_Task instructions_
Type out the listing again, exactly, with every line included.

_Data extract_
-- ==== Sys2Proof/Laws/QuietRest.lean ====
section
/-! SUPPORT. That no line stays asserted (R315), for the operations of the step, memory, the crust, the dictionary and the host link: one lemma for each. -/

namespace Sys2Proof.Machine

/-! ## StepStart -/

theorem State.rejectDescs_quiet (s : State) (g : Program) (l : List Nat) (hq : s.Quiet) : (State.rejectDescs s g l).Quiet := by
  unfold State.rejectDescs
  try dsimp only
  repeat' with_reducible first
    | assumption | apply State.bump_quiet | apply State.conditionAt_quiet | refine foldl_quiet (fun _ _ _ => ?_) _ ?_
    | refine foldl_quiet_fst (fun _ _ _ => ?_) _ ?_

theorem State.syncFormats_quiet (s : State) (g : Program) (rung : Nat → Nat) (hq : s.Quiet) : (State.syncFormats s g rung).Quiet := by
  unfold State.syncFormats
  try dsimp only
  repeat' with_reducible first | assumption | split | refine quiet_mk rfl rfl ?_

theorem State.presentNotice_quiet (s : State) (n reason : Nat) (hq : s.Quiet) : (State.presentNotice s n reason).Quiet := by
  unfold State.presentNotice
  repeat' with_reducible first | assumption | apply State.condition_quiet | apply ite_quiet | split

theorem State.chooseScales_quiet (s : State) (hq : s.Quiet) : (State.chooseScales s).Quiet := by
  unfold State.chooseScales
  try dsimp only
  repeat' with_reducible first
    | assumption | apply State.setEnt_quiet | apply State.condition_quiet | apply State.presentNotice_quiet
    | refine foldl_quiet (fun _ _ _ => ?_) _ ?_ | refine foldl_quiet_fst (fun _ _ _ => ?_) _ ?_ | apply ite_quiet | split
    | refine quiet_mk rfl rfl ?_

theorem State.layStream_quiet (s : State) (g : Program) (items : List Item) (hq : s.Quiet) : (State.layStream s g items).Quiet := by
  unfold State.layStream
  try dsimp only
  repeat' with_reducible first | assumption | refine quiet_mk rfl rfl ?_

theorem State.putReplay_quiet (s : State) (r : ReplayRec) (hq : s.Quiet) : (State.putReplay s r).Quiet := by
  unfold State.putReplay
  try dsimp only
  repeat' with_reducible first | assumption | apply State.sendMirror_quiet | apply ite_quiet | split | refine quiet_mk rfl rfl ?_

theorem State.sendStream_quiet (s : State) (stream page seg rank : Nat) (l : List Byte)
    (hq : s.Quiet) : (State.sendStream s stream page seg rank l).Quiet := by
  unfold State.sendStream
  try dsimp only
  repeat' with_reducible first | assumption | apply State.sendFrame_quiet | refine quiet_mk rfl rfl ?_

theorem State.startStream_quiet (s : State) (stream page : Nat) (l : List Byte)
    (hq : s.Quiet) : (State.startStream s stream page l).Quiet := by
  unfold State.startStream
  try dsimp only
  repeat' with_reducible first
    | assumption | apply State.sendStream_quiet | refine foldl_quiet (fun _ _ _ => ?_) _ ?_ | refine foldl_quiet_fst (fun _ _ _ => ?_) _ ?_

theorem State.startParity_quiet (s : State) (holder : Nat) (hq : s.Quiet) : (State.startParity s holder).Quiet := by
  unfold State.startParity
  try dsimp only
  repeat' with_reducible first
    | assumption | apply State.startStream_quiet | refine foldl_quiet (fun _ _ _ => ?_) _ ?_
    | refine foldl_quiet_fst (fun _ _ _ => ?_) _ ?_ | apply ite_quiet | split

theorem State.startResync_quiet (s : State) (hq : s.Quiet) : (State.startResync s).Quiet := by
  unfold State.startResync
  try dsimp only
  repeat' with_reducible first
    | assumption | apply State.setEnt_quiet | apply State.startParity_quiet | refine foldl_quiet (fun _ _ _ => ?_) _ ?_
    | refine foldl_quiet_fst (fun _ _ _ => ?_) _ ?_ | apply ite_quiet | split | refine quiet_mk rfl rfl ?_

theorem State.freshStep_quiet (s : State) (hq : s.Quiet) : (State.freshStep s).Quiet := by
  unfold State.freshStep
  try dsimp only
  repeat' with_reducible first | assumption | refine quiet_mk rfl rfl ?_

theorem State.refuseStart_quiet (s : State) (g : Program) (code : Nat) (l : List Nat)
    (hq : s.Quiet) : (State.refuseStart s g code l).s.Quiet := by
  unfold State.refuseStart
  try dsimp only
  repeat' with_reducible first | assumption | apply State.rejectDescs_quiet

_Exercise result_
-- ==== Sys2Proof/Laws/QuietRest.lean ====
section
/-! SUPPORT. That no line stays asserted (R315), for the operations of the step, memory, the crust, the dictionary and the host link: one lemma for each. -/

namespace Sys2Proof.Machine

/-! ## StepStart -/

theorem State.rejectDescs_quiet (s : State) (g : Program) (l : List Nat) (hq : s.Quiet) : (State.rejectDescs s g l).Quiet := by
  unfold State.rejectDescs
  try dsimp only
  repeat' with_reducible first
    | assumption | apply State.bump_quiet | apply State.conditionAt_quiet | refine foldl_quiet (fun _ _ _ => ?_) _ ?_
    | refine foldl_quiet_fst (fun _ _ _ => ?_) _ ?_

theorem State.syncFormats_quiet (s : State) (g : Program) (rung : Nat → Nat) (hq : s.Quiet) : (State.syncFormats s g rung).Quiet := by
  unfold State.syncFormats
  try dsimp only
  repeat' with_reducible first | assumption | split | refine quiet_mk rfl rfl ?_

theorem State.presentNotice_quiet (s : State) (n reason : Nat) (hq : s.Quiet) : (State.presentNotice s n reason).Quiet := by
  unfold State.presentNotice
  repeat' with_reducible first | assumption | apply State.condition_quiet | apply ite_quiet | split

theorem State.chooseScales_quiet (s : State) (hq : s.Quiet) : (State.chooseScales s).Quiet := by
  unfold State.chooseScales
  try dsimp only
  repeat' with_reducible first
    | assumption | apply State.setEnt_quiet | apply State.condition_quiet | apply State.presentNotice_quiet
    | refine foldl_quiet (fun _ _ _ => ?_) _ ?_ | refine foldl_quiet_fst (fun _ _ _ => ?_) _ ?_ | apply ite_quiet | split
    | refine quiet_mk rfl rfl ?_

theorem State.layStream_quiet (s : State) (g : Program) (items : List Item) (hq : s.Quiet) : (State.layStream s g items).Quiet := by
  unfold State.layStream
  try dsimp only
  repeat' with_reducible first | assumption | refine quiet_mk rfl rfl ?_

theorem State.putReplay_quiet (s : State) (r : ReplayRec) (hq : s.Quiet) : (State.putReplay s r).Quiet := by
  unfold State.putReplay
  try dsimp only
  repeat' with_reducible first | assumption | apply State.sendMirror_quiet | apply ite_quiet | split | refine quiet_mk rfl rfl ?_

theorem State.sendStream_quiet (s : State) (stream page seg rank : Nat) (l : List Byte)
    (hq : s.Quiet) : (State.sendStream s stream page seg rank l).Quiet := by
  unfold State.sendStream
  try dsimp only
  repeat' with_reducible first | assumption | apply State.sendFrame_quiet | refine quiet_mk rfl rfl ?_

theorem State.startStream_quiet (s : State) (stream page : Nat) (l : List Byte)
    (hq : s.Quiet) : (State.startStream s stream page l).Quiet := by
  unfold State.startStream
  try dsimp only
  repeat' with_reducible first
    | assumption | apply State.sendStream_quiet | refine foldl_quiet (fun _ _ _ => ?_) _ ?_ | refine foldl_quiet_fst (fun _ _ _ => ?_) _ ?_

theorem State.startParity_quiet (s : State) (holder : Nat) (hq : s.Quiet) : (State.startParity s holder).Quiet := by
  unfold State.startParity
  try dsimp only
  repeat' with_reducible first
    | assumption | apply State.startStream_quiet | refine foldl_quiet (fun _ _ _ => ?_) _ ?_
    | refine foldl_quiet_fst (fun _ _ _ => ?_) _ ?_ | apply ite_quiet | split

theorem State.startResync_quiet (s : State) (hq : s.Quiet) : (State.startResync s).Quiet := by
  unfold State.startResync
  try dsimp only
  repeat' with_reducible first
    | assumption | apply State.setEnt_quiet | apply State.startParity_quiet | refine foldl_quiet (fun _ _ _ => ?_) _ ?_
    | refine foldl_quiet_fst (fun _ _ _ => ?_) _ ?_ | apply ite_quiet | split | refine quiet_mk rfl rfl ?_

theorem State.freshStep_quiet (s : State) (hq : s.Quiet) : (State.freshStep s).Quiet := by
  unfold State.freshStep
  try dsimp only
  repeat' with_reducible first | assumption | refine quiet_mk rfl rfl ?_

theorem State.refuseStart_quiet (s : State) (g : Program) (code : Nat) (l : List Nat)
    (hq : s.Quiet) : (State.refuseStart s g code l).s.Quiet := by
  unfold State.refuseStart
  try dsimp only
  repeat' with_reducible first | assumption | apply State.rejectDescs_quiet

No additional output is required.